- Interactive map of Three Lynx
- Three Lynx Location within the state of Oregon Three Lynx Three Lynx (the United States)
- Coordinates: 45°07′34″N 122°04′17″W﻿ / ﻿45.12611°N 122.07139°W
- Country: United States
- State: Oregon
- County: Clackamas
- First company presence: 1907
- First constructions: 1909
- Founded: 1923
- Extinction: 2020
- Founded by: Portland Railway, Light and Power Company

Government
- • Administration: United States Forest Service

Population
- • Total: 0
- ZIP codes: 97723
- Area code: 503/971

= Three Lynx, Oregon =

Three Lynx is a ghost town in Clackamas County in the U.S. state of Oregon. The town was inhabited up until 2020, when the last few houses in the area were torn down. The ghost town is located twenty miles east of Estacada in the Mount Hood National Forest.

The town, before becoming a ghost town, was notably one of the last few company towns in the United States.

== History ==
Even before the establishment of the company town, back in 1907, the area saw the presence of the Portland Railway, Light and Power Company.

References to the area dates back to 1909, with the name of Three Links. This name appeared in various publications throughout the years, including the "Estacada quadrangle" map published by USGS in 1916. This name would stick around up until the 50s, when the settlement was already established.

The town began as a "construction camp" as early as 1923, under the name Camp 8. The settlement was originally built by the Portland Railway, Light and Power Company, now known as Portland General Electric (PGE).

The town initially had only seven cabins, mostly made by the Aladdin Company. The town soon developed into a permanent worker community. It provided various amenities, such as housing, education and community activities for the residents for nearly eight decades. Notably, the school of the town was frequented by various neighbouring communities, organizing various events and becoming one of the driving forces of the town. The school house within the settlement was closed in 1988, and was torn down in 2014.

Following the 1930s, the U.S. Forest Service employed workers in the area, who used the town as a place to rest and to settle due to their isolated work locations.

In the mid-1950s the town was growing and had initiated various community-based initiatives, such as the construction of a pool in the area and the expansion of the school in 1964, and by the late 1960s modern offices had started to replace the ones constructed during the founding of the city, showing signs of progress.
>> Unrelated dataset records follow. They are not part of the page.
-- ==== Sys2Proof/Machine/Lane.lean ====
section
/-! DEFINITION. What the lane words share: the issue of a word by a gang, its active lanes, its results, flags and
retirement (R34, R35, R42, R53, R65, R239, R242). -/

namespace Sys2Proof.Machine

/-- A lane word at issue: its group and gang, the lanes of the gang that are active in the task, and those active for the
word. -/
structure LaneCx where
  g : Nat
  k : Nat
  grp : Group
  task : Task
  gang : Gang
  live : LaneMask
  act : LaneMask

/-- The word that the current gang issues under a predicate; a word some of whose lanes have completed has the rest active
(R47, R435). -/
def laneCx (s : State) (pred : BitVec 3) (neg : Bool) : Option LaneCx :=
  match s.cur with
  | .gang g k =>
    match ffind s.groups g with
    | none => none
    | some p =>
      match p.task, gangOf p k with
      | some t, some x =>
        let live := gangLanes t x
        some { g := g, k := k, grp := p, task := t, gang := x, live := live
               act := live &&& (match x.again with
                 | some r => r.lanes
                 | none => p.cond pred neg) }
      | _, _ => none
  | _ => none

/-- A trap of a word with its active lanes. -/
def LaneCx.trap (c : LaneCx) (cause : BitVec 8) : Exit := .trap (.of cause c.act) none

/-- Whether the gang lacks a live slice of its group (R63, R242). -/
def LaneCx.parted (c : LaneCx) : Bool := c.task.gangs.length != 1

/-- The check of a gang-wide word (R242). -/
def LaneCx.whole (c : LaneCx) : Except Exit Unit := if c.parted then .error (c.trap cXlaneParted) else .ok ()

/-- Every lane of the gang's slices. -/
def LaneCx.sliceMask (c : LaneCx) : LaneMask := maskOf fun l => c.gang.slices.getLsbD (l / 4)

/-- Words that the issue covers: one, or two with a mask word (R195). -/
def Gang.span (x : Gang) : Nat := if x.mask.isSome then 2 else 1

/-- A gang after a word that ends its run or not, at a word of the section (R34, R42). -/
def Gang.retire (x : Gang) (boundary : Bool) (pc : Nat) : Gang :=
  { x with pc := pc, runLen := if boundary then 0 else x.runLen + 1, promoted := x.promoted && !boundary, safe := x.mask
           mask := none, again := none, wait := none, traps := false }

/-- The next lane word follows. -/
def retireLane (s : State) (c : LaneCx) (boundary : Bool) : State :=
  modGroup s c.g fun p => p.modGang c.k fun x => x.retire boundary (x.pc + x.span)

/-- At a safe-point word a held fault is delivered first (R48). -/
def LaneCx.atSafePoint (c : LaneCx) (s : State) : Except Exit Unit :=
  if c.gang.mask.isSome then deliverHeld s fun _ => true else .ok ()

/-- Outcome of a lane word whose body sets the program counter itself. -/
def laneJump (s : State) (pred : BitVec 3) (neg : Bool) (body : LaneCx → Except Exit State) : Out :=
  match laneCx s pred neg with
  | none => .fault .wrongStream
  | some c =>
    .next (settle s (
      match c.atSafePoint s with
      | .error x => .error x
      | .ok _ => body c))

/-- Outcome of a lane word after which the next one follows. -/
def laneWord (s : State) (h : LaneHdr) (body : LaneCx → Except Exit State) : Out :=
  laneJump s h.pred h.neg fun c => (body c).map fun t => retireLane t c h.boundary

/-- The operands of a word, resolved; a failing check traps with the active lanes. -/
def LaneCx.plan (c : LaneCx) (s : State) (srcs : List Field) (dst : Option Field) : Except Exit Plan :=
  match resolve c.grp (((ffind s.blocks c.grp.block).map (·.accCount)).getD 0) c.parted (c.gang.again.map (·.views)) srcs dst with
  | .ok p => .ok p
  | .error x => .error (c.trap x)

/-- Values of the sources in a lane, by their widths. -/
def LaneCx.values (c : LaneCx) (s : State) (pl : Plan) (srcs : List Field) (l : Nat) : List Nat :=
  (pl.srcs.zip srcs).map fun (d, f) => d.read s c.grp f.width l

/-- The banks that some places reach in some lanes are woken; without a lane none is. -/
def LaneCx.wakeIn (c : LaneCx) (s : State) (ds : List Loc) (m : LaneMask) : State :=
  if m = 0#32 then s else wakeBanks s c.grp.core (ds.flatMap fun d => d.banks s c.grp m)

/-- The banks that the word's operands reach in its active lanes are woken. -/
def LaneCx.wake (c : LaneCx) (s : State) (pl : Plan) : State := c.wakeIn s (pl.srcs ++ pl.dst.toList) c.act

/-- The views after a word: HEAD and COUNT of the queues that it names have moved (R63). -/
def LaneCx.moveViews (c : LaneCx) (s : State) (pl : Plan) : State := modGroup s c.g fun p => { p with views := pl.views }

/-- The views after a word, its results in some lanes, and `lr` in every lane of the gang's slices (R57, R63, R65). -/
def LaneCx.commit (c : LaneCx) (s : State) (pl : Plan) (w : Nat) (m : LaneMask) (f : Nat → Nat) : State :=
  let s := c.moveViews (c.wake s pl) pl
  match pl.dst with
  | none => s
  | some d => latchLoc (writeLoc s c.g d m f) c.g d w c.sliceMask

/-- Flags of some lanes, joined. -/
def flagsOf (m : LaneMask) (f : Nat → FFlags) : FFlags := (bitsSet m).foldl (fun a l => a ||| f l) 0#5

/-- A word that computes each active lane's result from the lane's sources. -/
def laneOp (s : State) (h : LaneHdr) (srcs : List Field) (dst : Field) (f : LaneCx → Nat → List Nat → Nat × FFlags) : Out :=
  laneWord s h fun c =>
    (c.plan s srcs (some dst)).map fun pl =>
      let r (l : Nat) : Nat × FFlags := f c l (c.values s pl srcs l)
      laneFlags (c.commit s pl dst.width c.act fun l => (r l).1) (flagsOf c.act fun l => (r l).2)

/-- A word that writes a predicate in each active lane (R249). -/
def laneTest (s : State) (h : LaneHdr) (srcs : List Field) (p : BitVec 3) (f : LaneCx → Nat → List Nat → Bool × FFlags) : Out :=
  laneWord s h fun c =>
    (c.plan s srcs none).map fun pl =>
      let r (l : Nat) : Bool × FFlags := f c l (c.values s pl srcs l)
      let t := modGroup (c.commit s pl 0 0#32 fun _ => 0) c.g fun g => g.setPred p c.act (maskOf fun l => (r l).1)
      laneFlags t (flagsOf c.act fun l => (r l).2)

/-- The first, second and third of a lane's values. -/
def arg (l : List Nat) (i : Nat) : Nat := l.getD i 0

/-- A result without flags. -/
def plainResult (x : Nat) : Nat × FFlags := (x, 0#5)

end Sys2Proof.Machine
end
However, by the 1970s, despite the low rents, the number of inhabitants started to decrease. Connections to Estacada were not passable during winter, and a single small self-propelled railcar was the only viable option to exit the town during winter, making things worse. Despite the fact that the town kept up with the various technological developments of the rest of the United States, the trend of depopulation did not stop, reaching a point of no return by 1992, when six of the Three Lynx houses were vacant. By 2003, buildings started to be removed and costs started to rise exponentially for PGE.

One of the main factors for this depopulation was that the company no longer needed as many workers in the area after the powerhouse was modernized, leading to many families to believe it was best to move somewhere else.

In 2018 PGE started to consider dropping its involvement in the town and searched for a successor to take care of the town in its place. In addition to wanting to address the growing costs and condition of living of the last few inhabitants, PGE recognized the town's historical significance as one of the last company towns, reaching out to local and national companies that might be interested in holding the ownership of the town, as well as to various social media websites (The town was eligible for the "National Register of Historic Places" up to September 2020). Despite this process becoming increasingly hard with the increasing costs of the local failing septic system in 2019, PGE's efforts continued up to the summer of 2020, even after the final permanent residents left the town in January 2020.

However, on September 8, 2020, the Riverside Fire destroyed most of the houses in the community, leaving behind only five buildings and striking the final blow to the dying town. Despite PGE claiming that the site would become archeologically and historically important for future generations, the last few houses in the area were completely demolished in 2022, and the area reverted to a natural status currently preserved by the local U.S. Forest Service department. This means the settlement had a lifespan of 97 years.